Advertising spending is forecast to grow by 6.1% to US$199bn
in 2005, reaching US$260bn in 2009. Consumer spending is expected
to accelerate to US$199bn, reaching US$252bn by 2009. Growth
of 'New media' advertising is forecast at 20.7%, compared with
3.2% for traditional media, reaching US$68bn by 2009. VSS envisages
that traditional media advertising will grow by 4.2% on a compound
annual basis to $192bn by 2009.
Professional and business information services, forecast to
grow at a compound annual rate of 7.8%, will be the largest
segment of institutional end-user spending, reaching US$142bn
in 2009.
If you are a traditional couch potato - or merely someone exposed
to the net, a phone and an iPod - VSS forecasts that you will
"spend 10 hours a day with media by 2009", with highest hourly
gains achieved by home video, consumer Internet, and wireless
content and interactive television. The average US consumer
will "increase time spent with all media per year at a compound
annual rate of 0.4% to reach 3,555 hours in 2009". Meanwhile,
consumer spending per person per year on media will break US$1,000
for the first time in 2009 after compound annual growth of 5.2%.
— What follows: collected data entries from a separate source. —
def HostPort.reset : HostPort where
  mbxCollide := false
  crcErr := false
  addrErr := false
  frameErr := false
  xferCnt := 0
  cmdHead := 0
  cmdTail := 0
  rspHead := 0
  rspTail := 0
  evtHead := 0
  evtTail := 0
  bellCmd := false
  bellBulk := [false, false]
  own := [false, false]
  irqStatus := 0
  irqEnable := 0x460
  crcEn := false
  aliveCfg := 0x101
  softArmed := none
  hoStep := 0
  hoResult := 0
  hoCount := 0
  activeSlot := 0
  collideAddr := 0
  mailbox := []
  sdo := []
  angleBlock := 0
  angles := [0, 0, 0, 0]

def Firmware.reset : Firmware where
  running := false
  paused := false
  helloDone := false
  agreed := 0
  version := 0
  unitAgreed := 0
  unitPending := false
  region1From := none
  sessions := List.replicate 32 Session.closed
  evtSeq := 0
  dropped := 0
  seenRspTail := 0
  seenEvtTail := 0
  limit := 0
  writes := []
  jobs := []
  replies := []
  banks := [none, none, none, none]
  bankNext := []
  tables := []
  svtObject := none
  svtNext := none
  capture := none
  diag := none
  diagLast := none
  stamp := 0
  tbUpdates := []
  update := 0
  changed := []
  anchorDue := false
  pausedAt := 0
  restart := false

def Hopper.reset : Hopper where
  tasks := []
  gen := []
  left := []
  ctl := List.replicate 8 0
  hostGain := List.replicate 8 0x8000
  pg := List.replicate 8 0x8000
  pgPrev := List.replicate 8 0x8000
  counts := [RegionCounts.zero, RegionCounts.zero]
  fade := [4, 4]
  fadeNext := []
  senses := []

def Region.reset (on : Bool) : Region where
  inService := on
  quarantined := false
  halves := [.good, .good]
  mixBad := none
  mixPermanent := false
  ceiling := none

def Mash.reset : Mash where
  voices := []
  queued := []
  ending := []
  reserve := (List.range 4).map fun l => [l * 512 + 248, l * 512 + 249, l * 512 + 250, l * 512 + 251, l * 512 + 252, l * 512 + 253,
    l * 512 + 254, l * 512 + 255, l * 512 + 504, l * 512 + 505, l * 512 + 506, l * 512 + 507, l * 512 + 508, l * 512 + 509,
    l * 512 + 510, l * 512 + 511]
  retired := []
  regions := [Region.reset true, Region.reset false]
  clusterOf := [0, 1, 3, 4]
  stopped := []
  lost := []
  catchups := []
  snaps := []
  sums := []
  twins := []
  wort := []
  gains := []
  resSlots := []
  svt := [[], []]
  svtOld := []
  wave := [[], []]
  disabled := []
  mixCopy := none
  transients := []
  copperBad := none
  shedAt := 0

def Tracker.off : Tracker where
  state := 0
  nextState := none
  reverse := false
  lastEdge := none
  rise := none
  p := 0
  span := 1
  valid := 0
  first := true
  w := 0
  alpha := 0
  wPrev := 0
  pPrev := 0
  tooth := 0
  rev := 0
  aligned := false
  refSeen := false
  quad := []
  ref := ⟨0, 0, 0, 0, none⟩
  newRef := none
  jumpBy := 0
  entering := false
  lost := false
  o := 0
  k := 0
  aLast := 0
  rampB := 0
  late := false
  losses := 0
  lates := 0
  cause := 0
  pos := 0
  speed := 0
  lastInput := 0
  quiet := false

def PortState.off : PortState := ⟨false, false⟩

def Anchor.none : Anchor := ⟨0, 0, 0, 0, false⟩

/-- The store after a reset that leaves the flash devices' content as it is. -/
def Store.reset (flash : Sparse Byte) : Store where
  flash := flash
  rings := []
  streams := []
  nextStream := 0
  badRings := []
  reads := []
  nextId := 0
  serving := [Option.none, Option.none]
  bad := []
  ports := [PortState.off, PortState.off]
  anchor := Anchor.none
  nextAnchor := Option.none
  scrubAt := 0

def Kiln.reset : Kiln where
  raised := []
  cap := ⟨false, 0, false, false, 0, 0, 0, 0, 0, 0, 0⟩
  acts := []
  ready := []
  log := []
  seq := 0
  safe := false
  halted := false
  resetReq := []
  windows := []
  c0Win := []
  c0Told := []
  hbLast := 0
  hbMissed := none

/-- The Copper domain switched off, or just powered up with its memories cleared (R456); registers as R457. -/
def Copper.reset (on : Bool) : Copper where
  on := on
  active := 0
  loaded := false
  hasProg := false
  pwords := [0, 0]
  prmBase := [0, 0]
  prmVals := [[], []]
  prog := [[], []]
  x := []
  y := []
  d := List.replicate 8 0
  a := List.replicate 4 0
  aOld := List.replicate 4 0
  ptr := List.replicate 8 0
  md := List.replicate 8 0
  base := List.replicate 8 0
  len := List.replicate 8 0
  lc := 0
  ls := 0
  le := 0
  pc := 0
  ipc := 0
  sr := 0x0100
  isr := 0
  flights := []
  branch := none
  rep := none
  afterLoop := false
  wait := true
  trapped := false
  missed := 0
  cycles := 0
  used := 0
  usedMax := 0
  irqPend := 0
  irqEn := 0
  overruns := 0
  traps := 0
  first := false
  fast := [0, 0]
  slots := List.replicate 64 0
  xch := List.replicate 64 0
  inputs := []
  frame := 0
  params := []
  fade := none
  outq := []
  swapLen := none

def Tdm.reset : Tdm where
  running := false
  restart := none
  outNext := 0
  sent := List.replicate 64 0
  good := 0
  locked := false
  inPhase := 0
  inLast := List.replicate 32 0
  inPrev := List.replicate 32 0
  inFrame := 0

def Threshold.out : Threshold := ⟨false, 0, 0⟩

def SenseCh.reset : SenseCh where
  align := 0
  groups := 0
  s1 := []
  s2 := []
  y := []
  coarse := 0
  fine := 0
  valid := false
  clean := 0
  lastOk := 0
  ovl := false
  frame := 0
  thr := [Threshold.out, Threshold.out]

/-- A DAC on its Cask code (R518): the fault code where the latch is set. -/
def DacState.onCask (c : Cask) (latched : Bool) (d : Nat) : DacState where
  raw := if latched then c.dacFault.getD d 0 else c.dacPwrup.getD d 0
  gain2 := c.dacRange.testBit d
  refExt := false
  queue := []
  phase := 0
  sine := false
  cask := !latched
  faulted := latched
  lastTick := none

def TimerUnit.reset : TimerUnit := ⟨0, 0, false⟩
def TimerCluster.reset : TimerCluster := ⟨false, none, none, none⟩

def Uart.reset (x : Nat) : Uart where
  fifo := []
  partialBlock := 0
  frame := []
  frameBad := false
  ready := []
  outq := []
  de := false
  lastTx := []
  active := [if x = 0 then 1 else 0, 0x1E00, if x = 0 then 1 else 0, 0x1E00]
  newSettings := false

def Memories.reset : Memories where
  scratch := []
  sys := []
  banks := List.replicate 12 .on
  locked := 0x300
  stalled := []
  lastOld := 0
  badScratch := []
  pairBad := []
While the lights might be on there is no guarantee that the
consumers will be at home: consistent with other studies we
assume that much of that time will involve consumers multitasking
and will not necessarily involve sustained concentration on
a particular medium or its content.
That is of concern for marketers, with advertisers chasing the
consumer in the 'attention economy' and much spending having
no impact, discernable or otherwise. VSS forecasts that US spending
on "new advertising media" (inc cable and satellite television,
satellite radio, business-to-business e-media, consumer internet,
movie screen advertising and videogame advertising) grew 21.7%
in 2004 to US$31.37bn.
The 'newness' of those media is problematical - movie screen
advertising, after all, predates both television and radio broadcasting.
New media advertising is forecast to grow at a compound annual
rate of 16.9%, reaching US$68bn (with a 26% share of total advertising)
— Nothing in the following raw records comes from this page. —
-- ==== Sys2Proof/Machine/Events.lean ====
section
/-! DEFINITION. The rings of the mailbox as the firmware uses them: interrupts, events and responses (10 R375, 11 R381 to R397). -/
namespace Sys2Proof.Machine

/-- How a meaning ends: the next state, in which the queue and what the factory fixed stand as they stood. -/
def State.done (s t : State) : Host.Outcome State Fault Refusal :=
  .next { t with pending := s.pending, part := s.part }

/-! ### Interrupts -/

/-- A set event of an IRQ_STATUS bit, whether or not it is enabled (R375). -/
def State.irq (s : State) (k : Nat) : State :=
  { s with host.irqStatus := setBit s.host.irqStatus k }

/-- HIRQ_N is driven low (R375); released in standby and before PLL lock (R618, R635). -/
def State.hirqLow (s : State) : Bool :=
  (s.host.irqStatus &&& s.host.irqEnable) != 0

/-- A step of the handover: STEP and RESULT, the interrupt bit (R411). The event is posted apart. -/
def State.setHandoverStep (s : State) (step result : Nat) : State :=
  { s.irq 7 with host.hoStep := step, host.hoResult := result }

/-! ### The mailbox, by word: 0 the command ring, 4,096 responses, 6,144 events, 8,192 and 12,288 the bulk halves (R381) -/

def State.mbx (s : State) (i : Nat) : Word := sget (fun _ => 0) s.host.mailbox i

def State.setMbx (s : State) (i : Nat) (w : Word) : State :=
  { s with host.mailbox := sput (fun _ => 0) s.host.mailbox i w }

/-- Words of a message written from ring position `i` on, modulo the ring's size (R382). -/
def State.ringWrite (s : State) (base n i : Nat) : List Word → State
  | [] => s
  | w :: ws => (s.setMbx (base + i % n) w).ringWrite base n ((i + 1) % n) ws

/-- The words of bulk half h from byte offset 0, `n` of them (R390). -/
def State.bulkWords (s : State) (h n : Nat) : List Word :=
  (List.range n).map fun i => s.mbx (8192 + 4096 * h + i)

/-- Words stored into bulk half h from word `i` on. -/
def State.bulkWrite (s : State) (h i : Nat) (ws : List Word) : State :=
  { s with host.mailbox := sputs (fun _ => 0) s.host.mailbox (8192 + 4096 * h + i) ws }

/-- The firmware returns a bulk half (R373, R390). -/
def State.returnHalf (s : State) (h : Nat) : State :=
  ({ s with host.own := s.host.own.set h false }).irq (3 + h)

/-! ### Events -/

/-- Free words of the event ring, one kept unused (R382). -/
def State.evtFree (s : State) : Nat := 2047 - (s.host.evtHead + 2048 - s.host.evtTail) % 2048

/-- Free words of the response ring. -/
def State.rspFree (s : State) : Nat := 2047 - (s.host.rspHead + 2048 - s.host.rspTail) % 2048

/-- A header word (R383). -/
def header (opcode session seq len : Nat) : Word :=
  w32 (opcode % 256 * 0x1000000 + session % 256 * 0x10000 + seq % 256 * 256 + len % 256)

/-- Device time as two words. -/
def timeWords (t : Nat) : List Word := [w32 t, w32 (t / 2 ^ 32)]

/-- An event message enters the ring without further checks (R396). -/
def State.putEvent (s : State) (code session : Nat) (ws : List Word) : State :=
  let len := ws.length + 2
  let s1 := s.ringWrite 6144 2048 s.host.evtHead
    (header code session s.fw.evtSeq len :: (timeWords s.time ++ ws))
  ({ s1 with
    host.evtHead := (s.host.evtHead + len + 1) % 2048
    fw.evtSeq := (s.fw.evtSeq + 1) % 256 }).irq 1

/-- A tail lies in the range from the tail last seen to the head (R389). -/
def tailLegal (seen tail head : Nat) : Bool :=
  decide ((tail + 2048 - seen) % 2048 ≤ (head + 2048 - seen) % 2048)

/-- The check of EVT_TAIL before a post (R389). -/
def State.checkEvtTail (s : State) : State :=
  if tailLegal s.fw.seenEvtTail s.host.evtTail s.host.evtHead then
    { s with fw.seenEvtTail := s.host.evtTail }
  else
    let lost := (s.host.evtHead + 2048 - s.fw.seenEvtTail) % 2048
    ({ s with host.evtTail := s.host.evtHead, fw.seenEvtTail := s.host.evtHead }).putEvent 0x88 0
      [w32 (1 + lost * 0x10000)]

/-- Once 4 words are free, OVERFLOW with the count of dropped events; the count restarts at 0 (R397). -/
def State.postOverflow (s : State) : State :=
  if s.fw.dropped = 0 ∨ s.evtFree < 4 then s
  else ({ s with fw.dropped := 0 }).putEvent 0x80 0 [w32 s.fw.dropped]

/-- An event is posted, or dropped and counted where it finds too little space (R396, R397).
Nothing is posted before READY. -/
def State.event (s : State) (code session : Nat) (ws : List Word) : State :=
  if !s.isReady then s else
  let s := s.checkEvtTail.postOverflow
  if s.fw.dropped != 0 || decide (s.evtFree < ws.length + 3) then
    { s with fw.dropped := satAdd 32 s.fw.dropped 1 }
  else s.putEvent code session ws

/-- The check of RSP_TAIL before a post (R389). -/
def State.checkRspTail (s : State) : State :=
  if tailLegal s.fw.seenRspTail s.host.rspTail s.host.rspHead then
    { s with fw.seenRspTail := s.host.rspTail }
  else
    let lost := (s.host.rspHead + 2048 - s.fw.seenRspTail) % 2048
    ({ s with host.rspTail := s.host.rspHead, fw.seenRspTail := s.host.rspHead }).event 0x88 0
      [w32 (lost * 0x10000)]

/-! ### Responses -/

/-- Status codes (R393, R416). -/
def stOk : Nat := 0x00
def stAccepted : Nat := 0x01
def stAlreadyApplied : Nat := 0x02
def stBadOpcode : Nat := 0x10
def stBadLength : Nat := 0x11
def stBadSession : Nat := 0x12
def stNoHello : Nat := 0x13
def stBadVersion : Nat := 0x14
def stBadFeature : Nat := 0x15
def stFeatureLocked : Nat := 0x16
def stNotAgreed : Nat := 0x17
def stRingError : Nat := 0x18
def stBulkNotOwned : Nat := 0x19
def stBadParam : Nat := 0x1A
def stBadBlock : Nat := 0x1B
def stImageRejected : Nat := 0x1C
def stSessionLimit : Nat := 0x1D
def stBusy : Nat := 0x1E
def stBadState : Nat := 0x1F
def stSafeState : Nat := 0x40
def stTaskFull : Nat := 0x41
def stFlowBusy : Nat := 0x42
def stStaleHandle : Nat := 0x43
def stNotOwner : Nat := 0x44
def stNotResident : Nat := 0x45
def stSafetyObject : Nat := 0x46
def stBankInvalid : Nat := 0x47
def stObjectMissing : Nat := 0x48
def stWrongType : Nat := 0x49
def stDirFull : Nat := 0x4A
def stNoSpace : Nat := 0x4B
def stInUse : Nat := 0x4C
def stLoadFailed : Nat := 0x4D
def stCommitRefused : Nat := 0x4E
def stEraseRefused : Nat := 0x4F
def stScratchError : Nat := 0x50
def stProgramInvalid : Nat := 0x51

/-- Word 0 of a response (R392). -/
def statusWord (status detail : Nat) : Word := w32 (status % 256 + detail % 65536 * 65536)

/-- A response message enters the response ring (R387). -/
def State.putResponse (s : State) (opcode session seq : Nat) (ws : List Word) : State :=
  let s := s.checkRspTail
  let s1 := s.ringWrite 4096 2048 s.host.rspHead (header opcode session seq ws.length :: ws)
  ({ s1 with host.rspHead := (s.host.rspHead + ws.length + 1) % 2048 }).irq 0

/-- A message as a response frame of chain position `pos`: ADDR 0x80 + pos, the words, CRC-16 low byte first (R567). -/
def lineFrame (pos : Nat) (ws : List Word) : List Byte :=
  let body := BitVec.ofNat 8 (0x80 + pos) :: wordBytes ws
  body ++ leBytes 2 (crc16 body)

/-- A frame is queued for line x (R570). -/
def State.queueFrame (s : State) (x : Nat) (f : List Byte) : State :=
  { s with uarts := modAt s.uarts x fun u => { u with outq := u.outq ++ [f] } }

/-- A response goes out where its command came from (R387, R570). -/
def State.sendReply (s : State) (r : Reply) (ws : List Word) : State :=
  match r.origin with
  | .ring => s.putResponse r.opcode r.session r.seq ws
  | .line x pos answer =>
    if answer then
      s.queueFrame x (lineFrame pos (header r.opcode r.session r.seq ws.length :: ws))
    else s

/-- The agreement takes its first stage: version, HOST_CRC and command acceptance; the unit effects wait for the next
boundary (R402). -/
def State.agree (s : State) (a : Word) : State :=
  let added := a.getLsbD 0 && !s.agrees 0
  { s with
    fw.helloDone := true
    fw.agreed := a
    fw.version := 0x00010000
    fw.unitPending := true
    fw.region1From := if added then some ((s.time + 3687 + 4095) / 4096) else s.fw.region1From
    host.crcEn := s.host.crcEn && a.getLsbD 9 }

/-- A response is posted, and an agreement that it carries with it. -/
def State.postReply (s : State) (r : Reply) (ws : List Word) : State :=
  match r.agrees with
  | some a => (s.agree a).sendReply r ws
  | none => s.sendReply r ws

/-- Responses are posted in the order their commands were taken, those of each origin by themselves: a formed one that
stands behind an unformed one waits (R387). -/
def State.flushReplies (s : State) : State :=
  let r := s.fw.replies.foldl (fun (acc : State × List Reply) r =>
    match r.words with
    | some ws =>
      if acc.2.any (fun q => q.origin == r.origin) then (acc.1, acc.2 ++ [r])
      else (acc.1.postReply r ws, acc.2)
    | none => (acc.1, acc.2 ++ [r])) (s, [])
  { r.1 with fw.replies := r.2 }

/-- A command as the firmware takes it: where it came from, its message, its opcode. -/
structure Cmd where
  origin  : Origin
  opcode  : Nat
  session : Nat
  seq     : Nat
  words   : List Word
deriving DecidableEq, Repr

/-- A command of the ring, from a row's message. -/
def cmdOf (opcode : Nat) (m : Msg) : Cmd := ⟨.ring, opcode, m.session, m.seq, m.words⟩

/-- Payload word i as a number, 0 where absent. -/
def Cmd.w (c : Cmd) (i : Nat) : Nat := (nthW c.words i).toNat

/-- The firmware answers a command. -/
def State.respond (s : State) (c : Cmd) (ws : List Word) : State :=
  ({ s with fw.replies := s.fw.replies ++ [Reply.mk c.opcode c.session c.seq c.origin (some ws) none] }).flushReplies

/-- A status without results (R392). -/
def State.answer (s : State) (c : Cmd) (status detail : Nat) : State :=
  s.respond c [statusWord status detail]

/-- OK with result words. -/
def State.ok (s : State) (c : Cmd) (ws : List Word) : State :=
  s.respond c (statusWord stOk 0 :: ws)

/-- The response is formed at a later boundary or step. -/
def State.awaitReply (s : State) (c : Cmd) : State :=
  { s with fw.replies := s.fw.replies ++ [Reply.mk c.opcode c.session c.seq c.origin none none] }

/-- Every waiting response of an opcode is formed (R387). -/
def State.formReplies (s : State) (opcode : Nat) (ws : List Word) : State :=
  ({ s with fw.replies := s.fw.replies.map fun (r : Reply) =>
      if r.opcode = opcode ∧ r.words = none then { r with words := some ws } else r }).flushReplies

/-- A response of this opcode waits. -/
def State.awaits (s : State) (opcode : Nat) : Bool :=
  s.fw.replies.any fun r => r.opcode == opcode && r.words.isNone

/-! ### Deferred work -/

/-- A deferred command of an opcode is outstanding (R414). -/
def State.jobOf (s : State) (opcode : Nat) : Option Job := s.fw.jobs.find? fun j => j.opcode == opcode

/-- ACCEPTED, and the work is outstanding (R413). -/
def State.defer (s : State) (c : Cmd) : State :=
  let s := s.answer c stAccepted 0
  { s with fw.jobs := s.fw.jobs ++ [Job.mk c.opcode c.session c.seq c.origin c.words 0] }

/-- Payload word i of an outstanding command. -/
def Job.w (j : Job) (i : Nat) : Nat := (nthW j.words i).toNat

/-- The deferred command ends with its COMPLETION (R396), on the line it came from (R570). -/
def State.complete (s : State) (j : Job) (status : Nat) (ws : List Word) : State :=
  let s := { s with fw.jobs := s.fw.jobs.erase j }
  let ev := w32 (j.opcode % 256 + j.seq % 256 * 256 + status % 256 * 65536) :: ws
  match j.origin with
  | .ring => s.event 0x81 j.session ev
  | .line x pos answer =>
    if answer then
      let msg := header 0x81 j.session s.fw.evtSeq (ev.length + 2) :: (timeWords s.time ++ ev)
      { s.queueFrame x (lineFrame pos msg) with fw.evtSeq := (s.fw.evtSeq + 1) % 256 }
    else s

end Sys2Proof.Machine
end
in 2009. By the end of that year consumers are forecast to spend
54.9% of their time on advertising-based media, compared with
56.8% in 2004.
The media expected to show the highest growth in usage are interactive
television and wireless content (a compound annual growth of
31.3%), home video (8%) and videogames (4.4%). "Usage of total
television and consumer Internet will expand in the low single
digits".
A reminder that 'new' doesn't = easy is provided by the announcement
that UK digital music company Music Choice Europe (MCE) has
been sold for just £2.7m, presumably a disappointment for Murdoch's
BSkyB (formerly with 36%), Time Warner (16%) and Sony (8%).
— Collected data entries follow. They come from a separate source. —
-- ==== Sys2Proof/Machine/Boundary.lean ====
section
/-! DEFINITION. The block boundary B(n) (01 R24 to R26): the work of every unit in its order; shedding, region 1, standby entry. -/
namespace Sys2Proof.Machine

/-! ### Voice-blocks of block n - 2 that are not settled (R28, R309) -/

/-- TWIN_UNCOMPARED of voice v in block k (R309, R323). -/
def State.uncompared (s : State) (v k cls : Nat) : State := s.report (mkMsg 2 0 kTwinUncompared cls (v % 2048) k) 10 0

/-- A result of block k whose partner has none is released alone; a pair that still waits is settled. -/
def State.settleResult (s : State) (k : Nat) (r : TwinResult) : State :=
  if s.mash.twins.any fun q => q.v == r.twin && q.block == k then
    if r.compared || decide (r.twin < r.v) then s
    else if r.differs then s.twinRecompute r.v (.fail 0 0 0) (.fail 0 0 0) none
    else
      let s := s.twinCompare r.v true
      if s.mash.twins.any fun q => q.v == r.v && q.block == k && q.differs then s.twinRecompute r.v (.fail 0 0 0) (.fail 0 0 0) none else s
  else if r.released then s
  else (s.releaseTwin r).uncompared r.v k 1

/-- A pair of which neither voice has computed block k ends. -/
def State.endPair (s : State) (k : Nat) (e : Nat × Voice) : State :=
  match e.2.twin with
  | none => s
  | some t =>
    match sfind s.mash.voices t with
    | none => s
    | some y =>
      if e.1 < t ∧ e.2.next ≤ k ∧ y.next ≤ k then (s.dropVoices fun u => u == e.1 || u == t).uncompared e.1 k 2 else s

/-- A replay or a retry that is not finished in time is a second fault (R28): its voice ends. -/
def State.endLate (s : State) (k : Nat) (e : Nat × Voice) : State :=
  if (s.catchingUp (logicalOf e.1) || e.2.failed.isSome) && decide (e.2.next ≤ k) && (s.voiceAt e.1).isSome then s.voiceLost e.1 k else s

/-- What R309 and R28 do at B(n) for block n - 2, whose Wort bus block then stands at the latest (R230). -/
def State.settleBlocks (s : State) (n : Nat) : State :=
  if n < 2 then s else
  let k := n - 2
  let s := (s.mash.twins.filter fun r => r.block == k).foldl (fun (s : State) r => s.settleResult k r) s
  let s := s.mash.voices.foldl (fun (s : State) e => s.endPair k e) s
  let s := (s.mash.ending ++ s.mash.voices).foldl (fun (s : State) e => s.endLate k e) s
  if s.kiln.halted then s else s.formBlock k

/-- What no later block needs is let go (R301). -/
def State.pruneMash (s : State) (n : Nat) : State :=
  { s with
    mash.twins := s.mash.twins.filter fun (r : TwinResult) => decide (n < r.block + 2)
    mash.sums := s.mash.sums.filter fun (x : ClusterSum) => decide (n < x.block + 2)
    mash.wort := s.mash.wort.filter fun (w : WortBlock) => decide (n < w.block + 16)
    mash.snaps := s.mash.snaps.filter fun (p : Snapshot) => decide (n < p.block + 10)
    mash.svtOld := s.mash.svtOld.filter fun e => decide (n < e.1 + 10)
    mash.gains := s.mash.gains.filter fun (g : Nat × List Nat) => decide (n < g.1 + 5)
    mash.resSlots := [] }

/-! ### The agreement's unit effects (11 R402) -/

def State.takeAgreement (s : State) (n : Nat) : State :=
  if !s.fw.unitPending then s else
  let dac := s.unitOn 4
  let s := { s with
    fw.unitPending := false
    fw.unitAgreed := s.fw.agreed }
  let s := if dac && !s.unitOn 4 then s.dacsOnCask s.latched else s
  if s.unitOn 1 && s.part.variant.hasCopper then
    if s.cop.on then s else { s with cop := { Copper.reset true with frame := 16 * n - 1 } }
  else if s.cop.on then { s with cop := Copper.reset false }
  else s

/-! ### Image writes (11 R407) -/

/-- A write enters its register by the register's access codes (R16). -/
def State.applyWrite (s : State) (w : PendingWrite) : State :=
  s.setReg w.block w.off (applyAccess (regInfo s.part.variant w.block w.off) (s.reg w.block w.off) w.value)

/-- A lane is enabled: the clocks may run (R241). -/
def State.anyLane (s : State) : Bool := bits (s.regN bTDMO 0) 12 4 != 0

/-- TDMO_CTRL was written (R240). -/
def State.tdmoApplied (s old : State) (n : Nat) : State :=
  let was := old.regN bTDMO 0
  let now := s.regN bTDMO 0
  if !bit now 0 then { s with tdm := { s.tdm with running := false, restart := none } }
  else if !bit was 0 then { s with tdm := { s.tdm with running := s.anyLane, restart := none, outNext := 16 * n } }
  else if was ≠ now then { s with tdm := { s.tdm with running := false, restart := some (n + 1) } }
  else s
After floatation at the height of the internet boom in 2000
it was worth more than £200m on the London Stock Exchange. It
has apparently been unable to garner substantial advertising
sales and subscription revenue from television companies for
carrying MCE channels has been drying up.
Another reminder is the announcement (PDF)
that the US National Do Not Call Registry has topped 100 million
phone numbers.
postmedia
conversations
US pundit Jeff Jarvis has meanwhile proclaimed
that "We are headed into the post-media age". Uh huh.
The post-media age - we haven't sniffed the zeitgeist enough
to tell whether that is post as in post a blog entry or post
as in after the 'media age' - is about "conversation".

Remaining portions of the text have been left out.